> [What you need to do]:
Give back, character for character, the line that includes "(State.construct p).flags = ⟨false, false, false, false⟩" and all lines beneath it in the data.

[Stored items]
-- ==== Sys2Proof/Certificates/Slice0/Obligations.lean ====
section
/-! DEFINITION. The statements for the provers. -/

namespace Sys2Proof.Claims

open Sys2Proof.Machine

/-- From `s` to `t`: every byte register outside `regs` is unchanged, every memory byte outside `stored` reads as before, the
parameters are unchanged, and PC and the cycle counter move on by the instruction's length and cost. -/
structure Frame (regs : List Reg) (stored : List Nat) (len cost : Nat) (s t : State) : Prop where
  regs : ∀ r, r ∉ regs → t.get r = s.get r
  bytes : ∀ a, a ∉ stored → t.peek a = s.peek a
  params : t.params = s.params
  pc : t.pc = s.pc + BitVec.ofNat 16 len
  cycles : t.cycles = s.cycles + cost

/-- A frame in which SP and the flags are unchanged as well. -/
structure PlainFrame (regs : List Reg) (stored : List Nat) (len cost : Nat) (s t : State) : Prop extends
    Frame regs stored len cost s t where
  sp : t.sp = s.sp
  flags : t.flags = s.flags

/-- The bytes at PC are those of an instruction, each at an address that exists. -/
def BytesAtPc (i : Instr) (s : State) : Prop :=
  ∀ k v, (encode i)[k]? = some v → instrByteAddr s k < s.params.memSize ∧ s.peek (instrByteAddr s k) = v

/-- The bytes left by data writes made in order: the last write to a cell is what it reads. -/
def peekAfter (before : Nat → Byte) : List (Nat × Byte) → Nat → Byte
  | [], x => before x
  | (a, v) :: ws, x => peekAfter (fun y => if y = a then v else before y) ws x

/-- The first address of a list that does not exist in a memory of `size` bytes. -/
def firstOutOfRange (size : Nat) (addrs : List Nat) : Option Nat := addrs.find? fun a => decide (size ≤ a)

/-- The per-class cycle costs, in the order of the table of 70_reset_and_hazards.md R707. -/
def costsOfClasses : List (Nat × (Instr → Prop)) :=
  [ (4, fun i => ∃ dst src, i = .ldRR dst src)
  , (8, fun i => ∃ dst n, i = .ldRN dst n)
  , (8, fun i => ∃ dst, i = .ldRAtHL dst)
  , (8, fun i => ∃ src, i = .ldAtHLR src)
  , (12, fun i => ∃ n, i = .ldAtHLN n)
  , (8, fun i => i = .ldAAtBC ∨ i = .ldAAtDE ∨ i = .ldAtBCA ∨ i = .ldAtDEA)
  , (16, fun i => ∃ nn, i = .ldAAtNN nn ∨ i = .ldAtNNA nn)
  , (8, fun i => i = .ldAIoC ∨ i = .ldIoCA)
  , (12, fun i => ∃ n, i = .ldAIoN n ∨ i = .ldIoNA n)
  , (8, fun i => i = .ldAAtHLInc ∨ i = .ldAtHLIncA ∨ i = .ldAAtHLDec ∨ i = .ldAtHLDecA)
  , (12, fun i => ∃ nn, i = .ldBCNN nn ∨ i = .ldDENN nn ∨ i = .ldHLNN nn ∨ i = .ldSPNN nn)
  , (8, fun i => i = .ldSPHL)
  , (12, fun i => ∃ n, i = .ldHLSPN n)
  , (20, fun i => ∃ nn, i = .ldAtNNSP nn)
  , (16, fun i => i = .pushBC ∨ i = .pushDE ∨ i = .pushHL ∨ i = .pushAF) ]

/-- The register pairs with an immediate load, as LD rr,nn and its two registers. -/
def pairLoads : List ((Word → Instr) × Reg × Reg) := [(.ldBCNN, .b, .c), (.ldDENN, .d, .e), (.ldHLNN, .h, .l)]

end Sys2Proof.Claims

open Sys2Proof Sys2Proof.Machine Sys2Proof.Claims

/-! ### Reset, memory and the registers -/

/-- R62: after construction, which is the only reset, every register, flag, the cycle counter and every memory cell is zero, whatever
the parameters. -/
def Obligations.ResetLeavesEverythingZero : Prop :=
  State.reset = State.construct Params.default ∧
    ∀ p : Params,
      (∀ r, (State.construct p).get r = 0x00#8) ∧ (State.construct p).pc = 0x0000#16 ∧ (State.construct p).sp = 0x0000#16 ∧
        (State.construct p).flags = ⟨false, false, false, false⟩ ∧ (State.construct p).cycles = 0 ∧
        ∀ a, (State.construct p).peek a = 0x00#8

> [Solution for this problem]:
        (State.construct p).flags = ⟨false, false, false, false⟩ ∧ (State.construct p).cycles = 0 ∧
        ∀ a, (State.construct p).peek a = 0x00#8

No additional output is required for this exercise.